With a pack so big she nicknames it Monster and boots so small she loses 6 toenails, Cheryl Strayed becomes a mini legend on the Pacific Crest Trail in 1995. She is nicknamed Queen of the PCT, neither for her hiking skills nor longevity, but because she is a woman; therefore, people she meets are more likely to give her things that they typically don’t share (food, shelter, favors, rides).

As a young woman, Strayed is married at 19, but her only serious attachment seems to be to her mother, Bobbi. Nonetheless, Bobbi receives little kindness from a pretentious, and sometimes bitter, daughter who says things like she is much more sophisticated that Bobbi was at her age and that Bobbi doesn’t read “serious” literature, which is a waste of time. Bobbi’s optimism is a bit infectious: she says, “Well, my time has never been worth all that much, you know, since I’ve never made more than minimum wage and more often than not, I’ve slaved away for free.” Strayed is angered by her mother’s happiness, both in the moment and later on the hike. The intense feelings Strayed has regarding happiness says something about the hearts of American’s today. We feel anger about so much: bad pay, high rent, huge debt, decades of student loans, poor food, shoddy health care. Strayed’s reflections on her mother’s positive outlook suggest much can be made with little, and though Bobbi has little, she is able to live with love in her heart.
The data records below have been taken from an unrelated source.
-- ==== Sys2Proof/Laws/FollowsEngines.lean ====
section
/-! SUPPORT. Laws/FollowsEngines.lean: every operation of gates, always-on units and the matrix, mover, exchange and memory engines keeps what `Chip.Follows` says. -/
namespace Sys2Proof.Machine

theorem Chip.gateFail_follows {z : Kept} {c : Chip} (p cause msg die i : Nat) (hz : z.Follows c) (hm : z.Free [.regs, .wrk, .flt]) : z.Follows (Chip.gateFail c p cause msg die i) := by
  unfold Chip.gateFail; try with_reducible dsimp only
  repeat' first | (with_reducible assumption) | exact hm.sub (by decide) | (with_reducible apply Chip.latchIf_follows) | (with_reducible apply Chip.modPart_follows) | (with_reducible apply Chip.raise_follows)

theorem Chip.egDone_follows {z : Kept} {c : Chip} (p : Nat) (r : Run) (hz : z.Follows c) (hm : z.Free [.wrk]) : z.Follows (Chip.egDone c p r) := by
  unfold Chip.egDone; try with_reducible dsimp only
  repeat' first | (with_reducible assumption) | (with_reducible apply Chip.noteEnd_follows) | (with_reducible apply Chip.modPart_follows)

theorem Chip.egTile_follows {z : Kept} {c : Chip} (p : Nat) (fault : ReadFault) (r : Run) (t : InTile) (hz : z.Follows c) (hm : z.Free [.regs, .fab, .wrk, .flt, .free]) : z.Follows (Chip.egTile c p fault r t) := by
  unfold Chip.egTile; try with_reducible dsimp only
  repeat' first | (with_reducible assumption) | exact hm.sub (by decide) | (with_reducible apply Chip.egDone_follows) | (with_reducible apply Chip.gateFail_follows) | (with_reducible apply Chip.payload_follows) | (with_reducible apply Chip.setRun_follows) | (with_reducible apply Chip.busy_follows) | (with_reducible apply follows_ite)

theorem Chip.egMsg_follows {z : Kept} {c : Chip} (p : Nat) (fault : ReadFault) (hz : z.Follows c) (hm : z.Free [.regs, .fab, .wrk, .flt, .free]) : z.Follows (Chip.egMsg c p fault) := by
  unfold Chip.egMsg; try with_reducible dsimp only
  repeat' first | (with_reducible assumption) | exact hm.sub (by decide) | (with_reducible apply Chip.egTile_follows) | (with_reducible apply Chip.stall_follows) | (with_reducible apply follows_ite) | split

theorem Chip.sendDgram_follows {z : Kept} {c : Chip} (p ty msg frag flags : Nat) (body : Bytes) (hz : z.Follows c) (hm : z.Free [.regs, .ecc, .net, .ses]) : z.Follows (Chip.sendDgram c p ty msg frag flags body) := by
  unfold Chip.sendDgram; try with_reducible dsimp only
  repeat' first | (with_reducible assumption) | exact hm.sub (by decide) | (with_reducible apply Chip.nextSeq_follows) | (with_reducible apply Chip.queueFrame_follows) | (with_reducible apply Chip.hsPut_follows) | (with_reducible apply Chip.setReg_follows)

theorem Chip.noteDecide_follows {z : Kept} {c : Chip} (p : Nat) (hz : z.Follows c) (hm : z.Free [.regs]) : z.Follows (Chip.noteDecide c p) := by
  unfold Chip.noteDecide; try with_reducible dsimp only
  repeat' first | (with_reducible assumption) | (with_reducible apply Chip.setReg_follows)

theorem Chip.withhold_follows {z : Kept} {c : Chip} (p cause msg die : Nat) (hz : z.Follows c) (hm : z.Free [.regs, .ecc, .wrk, .obs, .net, .ses, .nv]) : z.Follows (Chip.withhold c p cause msg die) := by
  unfold Chip.withhold; try with_reducible dsimp only
  repeat' first | (with_reducible assumption) | exact hm.sub (by decide) | (with_reducible apply Chip.noteDecide_follows) | (with_reducible apply Chip.sendDgram_follows) | (with_reducible apply Chip.latchIf_follows) | (with_reducible apply Chip.modPart_follows) | (with_reducible apply Chip.shav_follows) | (with_reducible apply Chip.orReg_follows) | (with_reducible apply Chip.addReg_follows) | (with_reducible apply follows_ite) | split | exact rfl | exact Nat.le_refl _ | (with_reducible apply follows_upd hm) | (intro x; cases x <;> first | exact .inl (by decide) | exact .inr rfl)

theorem Chip.release_follows {z : Kept} {c : Chip} (p : Nat) (hz : z.Follows c) (hm : z.Free [.regs, .ecc, .wrk, .net, .ses]) : z.Follows (Chip.release c p) := by
  unfold Chip.release; try with_reducible dsimp only
  repeat' first | (with_reducible assumption) | exact hm.sub (by decide) | (with_reducible apply Chip.noteDecide_follows) | (with_reducible apply Chip.sendDgram_follows) | (with_reducible apply Chip.setJob_follows) | (with_reducible apply Chip.modPart_follows) | (with_reducible apply Chip.addReg_follows) | (with_reducible apply Chip.setReg64_follows) | (with_reducible apply follows_eachDo) | (with_reducible apply follows_ite) | intro _ _ _ | split | exact rfl | exact Nat.le_refl _ | (with_reducible apply follows_upd hm) | (intro x; cases x <;> first | exact .inl (by decide) | exact .inr rfl)

theorem Chip.gateDecide_follows {z : Kept} {c : Chip} (p : Nat) (hz : z.Follows c) (hm : z.Free [.regs, .ecc, .lnk, .wrk, .obs, .net, .ses, .nv]) : z.Follows (Chip.gateDecide c p) := by
  unfold Chip.gateDecide; try with_reducible dsimp only
  repeat' first | (with_reducible assumption) | exact hm.sub (by decide) | (with_reducible apply Chip.release_follows) | (with_reducible apply Chip.withhold_follows) | (with_reducible apply Chip.settle_follows) | (with_reducible apply follows_ite)

theorem Chip.resultLaunch_follows {z : Kept} {c : Chip} (p : Nat) (hz : z.Follows c) (hm : z.Free [.tb, .regs, .ecc, .lnk, .wrk, .flt, .obs, .net, .ses, .nv]) : z.Follows (Chip.resultLaunch c p) := by
  unfold Chip.resultLaunch; try with_reducible dsimp only
  repeat' first | (with_reducible assumption) | exact hm.sub (by decide) | (with_reducible apply Chip.withhold_follows) | (with_reducible apply Chip.tq1Launch_follows) | (with_reducible apply Chip.settle_follows) | (with_reducible apply Chip.advanceTo_follows) | (with_reducible apply follows_ite)

theorem Chip.composeAo_follows {z : Kept} {c : Chip} (env : BoundaryEnv) (hz : z.Follows c) (hm : z.Free [.regs, .obs]) : z.Follows (Chip.composeAo c env) := by
  unfold Chip.composeAo; try with_reducible dsimp only
  repeat' first | (with_reducible assumption) | exact hm.sub (by decide) | (with_reducible apply Chip.setReg_follows) | exact rfl | exact Nat.le_refl _ | (with_reducible apply follows_upd hm) | (intro x; cases x <;> first | exact .inl (by decide) | exact .inr rfl)

theorem Chip.sendCounters_follows {z : Kept} {c : Chip} (hz : z.Follows c) (hm : z.Free [.net, .ses]) : z.Follows (Chip.sendCounters c) := by
  unfold Chip.sendCounters; try with_reducible dsimp only
  repeat' first | (with_reducible assumption) | (with_reducible apply Chip.tell_follows) | (with_reducible apply follows_eachDo) | (with_reducible apply follows_ite) | intro _ _ _ | split

theorem Chip.clearRegs_follows {z : Kept} {c : Chip} (mask : Nat → Nat → Nat) (hz : z.Follows c) (hm : z.Free [.regs]) : z.Follows (c.clearRegs mask) :=
  follows_regs hm hz _ (fun x => tabWf_tabMap 0#32 _ x)

theorem Chip.noteTj_follows {z : Kept} {c : Chip} (env : BoundaryEnv) (hz : z.Follows c) (hm : z.Free [.regs]) : z.Follows (Chip.noteTj c env) := by
  unfold Chip.noteTj; try with_reducible dsimp only
  repeat' first | (with_reducible assumption) | (with_reducible apply Chip.setReg_follows) | (with_reducible apply follows_eachDo) | intro _ _ _

theorem Chip.freshCounts_follows {z : Kept} {c : Chip} (hz : z.Follows c) (hm : z.Free [.wrk]) : z.Follows (Chip.freshCounts c) := by
  unfold Chip.freshCounts; try with_reducible dsimp only
  repeat' first | (with_reducible assumption) | exact rfl | exact Nat.le_refl _ | (with_reducible apply follows_upd hm) | (intro x; cases x <;> first | exact .inl (by decide) | exact .inr rfl)

theorem Chip.copyCounters_follows {z : Kept} {c : Chip} (hz : z.Follows c) (hm : z.Free [.obs]) : z.Follows (Chip.copyCounters c) := by
  unfold Chip.copyCounters; try with_reducible dsimp only
  repeat' first | (with_reducible assumption) | split | exact rfl | exact Nat.le_refl _ | (with_reducible apply follows_upd hm) | (intro x; cases x <;> first | exact .inl (by decide) | exact .inr rfl)

theorem Chip.boundaryCounters_follows {z : Kept} {c : Chip} (env : BoundaryEnv) (hz : z.Follows c) (hm : z.Free [.regs, .wrk, .obs, .net, .ses]) : z.Follows (Chip.boundaryCounters c env) := by
  unfold Chip.boundaryCounters; try with_reducible dsimp only
  repeat' first | (with_reducible assumption) | exact hm.sub (by decide) | (with_reducible apply Chip.copyCounters_follows) | (with_reducible apply Chip.freshCounts_follows) | (with_reducible apply Chip.noteTj_follows) | (with_reducible apply Chip.clearRegs_follows) | (with_reducible apply Chip.sendCounters_follows) | (with_reducible apply Chip.composeAo_follows)

theorem Chip.sendReqs_follows {z : Kept} {c : Chip} (src part num : Nat) (qs : List WReq) (hz : z.Follows c) (hm : z.Free [.lnk]) : z.Follows (Chip.sendReqs c src part num qs) := by
  unfold Chip.sendReqs; try with_reducible dsimp only
  repeat' first | (with_reducible assumption) | (with_reducible apply Chip.sendData_follows) | (with_reducible apply Chip.sendFlit_follows) | (with_reducible apply follows_eachDo) | (with_reducible apply follows_ite) | intro _ _ _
When she learns she will die, Bobbi does have a moment of panic: “I never got to be in the driver’s seat of my own life….I always did what someone else wanted me to do. I’ve always been someone’s daughter or mother or wife. I’ve never just been me.” At the time, Strayed doesn’t know what to do; she is young at 22. However, ending the section with Bobbi weeping about her personal identity gives the reader room to think about what it means to be “just you.” The complex web of Bobbi—wife, mother, daughter, student—demonstrates a social connectedness that makes her part of something larger that we all seek. Strayed can’t exist in that web without her mother, so the Pacific Crest Trail becomes what she connects to. There are no people in her web, since her brother, sister, step-father, and ex-husband have scattered and left her loose. The trail, the symbolic brown boots with red laces, and ridiculously heavy pack are the threads that Strayed weave to belong—to anything, really. In reality, she is no one’s daughter, mother, or wife. On the PCT, she is part or something.

It’s worth the time to read Wild. Strayed doesn’t romanticize her mother (in fact, she admits the reasons she could hate her mother, too). She doesn’t over-exaggerate her hiking accomplishments (Strayed admits she’d been lucky for most of her journey, that she was helped by many, and that saying she was ill-prepared is a massive understatement; she always seemed inches away from being another Christopher McCandless). Wild also isn’t a heavy reflection; sections about her mother are smoothly transitioned into the story, so the focus is on the hike, but the motives for the hike are not lost. Though she thought she would spend the 1,100 miles thinking about Bobbi, Bobbi’s death, and the resulting poor choices, Strayed admits she thought little about those things. Instead, she is physically and emotionally broken down and rebuilt by the inclines and declines of the mountains, predators (man, animal, and weather), and the literature she reads and writes.

7 comments

  1. I can’t tell if you liked this book or not. I liked Dear Sugar very much, but I’ve never been sure if that meant that I wanted to read a whole book by that person.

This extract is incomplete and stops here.